__Task description__: In the data, extract each line that holds the string "symm".
[Record set — start]
-- ==== Sys2Proof/Laws/State.lean ====
section
/-! SUPPORT. What each update of the state changes and what it leaves: one lemma per field and update, and reads after writes of
harts and of the parts of the memory system. -/
namespace Sys2Proof.Machine
set_option Elab.async false

/-! ### Maps -/

theorem SMap.get_set_same {α : Type} (d : α) (m : SMap α) (n : Nat) (v : α) : SMap.get d (SMap.set n v m) n = v := by
  induction m with
  | nil => simp [SMap.set, SMap.get]
  | cons x m ih =>
    obtain ⟨k, w⟩ := x
    simp only [SMap.set]
    split
    · simp [SMap.get]
    · split <;> simp [SMap.get, *]

theorem SMap.get_set_other {α : Type} (d : α) (m : SMap α) (n j : Nat) (v : α) (h : j ≠ n) :
    SMap.get d (SMap.set n v m) j = SMap.get d m j := by
  induction m with
  | nil => simp [SMap.set, SMap.get, Ne.symm h]
  | cons x m ih =>
    obtain ⟨k, w⟩ := x
    simp only [SMap.set]
    split
    · next e => subst e; simp [SMap.get, Ne.symm h]
    · split
      · simp [SMap.get, Ne.symm h]
      · simp only [SMap.get, ih]

theorem SMap.set_set {α : Type} (m : SMap α) (n : Nat) (v w : α) : SMap.set n w (SMap.set n v m) = SMap.set n w m := by
  induction m with
  | nil => simp [SMap.set]
  | cons x m ih =>
    obtain ⟨k, u⟩ := x
    simp only [SMap.set]
    split
    · simp [SMap.set]
    · split
      · simp [SMap.set]
      · next h1 h2 => simp [SMap.set, h1, h2, ih]

theorem SMap.get_map {α β : Type} (d : α) (g : Nat → α → β) (m : SMap α) (n : Nat) (e : β) (he : g n d = e) :
    SMap.get e (m.map fun x => (x.1, g x.1 x.2)) n = g n (SMap.get d m n) := by
  induction m with
  | nil => simp [SMap.get, he]
  | cons x m ih =>
    obtain ⟨k, w⟩ := x
    simp only [List.map_cons, SMap.get]
    split
    · next h => subst h; rfl
    · exact ih

/-! ### Updates of the state, field by field -/

@[simp] theorem State.updHart_cur (s : State) (g : Hart → Hart) : (s.updHart g).cur = s.cur := rfl
@[simp] theorem State.updHart_hart (s : State) (g : Hart → Hart) : (s.updHart g).hart = g s.hart := rfl
@[simp] theorem State.updHart_others (s : State) (g : Hart → Hart) : (s.updHart g).others = s.others := rfl
@[simp] theorem State.updHart_m (s : State) (g : Hart → Hart) : (s.updHart g).m = s.m := rfl
@[simp] theorem State.updHart_fab (s : State) (g : Hart → Hart) : (s.updHart g).fab = s.fab := rfl
@[simp] theorem State.updHart_disp (s : State) (g : Hart → Hart) : (s.updHart g).disp = s.disp := rfl
@[simp] theorem State.updHart_trust (s : State) (g : Hart → Hart) : (s.updHart g).trust = s.trust := rfl
@[simp] theorem State.updHart_time (s : State) (g : Hart → Hart) : (s.updHart g).time = s.time := rfl
@[simp] theorem State.updHart_inbox (s : State) (g : Hart → Hart) : (s.updHart g).inbox = s.inbox := rfl
@[simp] theorem State.updHart_msg (s : State) (g : Hart → Hart) : (s.updHart g).msg = s.msg := rfl
@[simp] theorem State.updHart_turns (s : State) (g : Hart → Hart) : (s.updHart g).turns = s.turns := rfl
@[simp] theorem State.updHart_tick (s : State) (g : Hart → Hart) : (s.updHart g).tick = s.tick := rfl
@[simp] theorem State.updHart_free (s : State) (g : Hart → Hart) : (s.updHart g).free = s.free := rfl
[Record set — finish]
__Result of the exercise__:
  | nil => simp [SMap.set, SMap.get, Ne.symm h]
    · next e => subst e; simp [SMap.get, Ne.symm h]
      · simp [SMap.get, Ne.symm h]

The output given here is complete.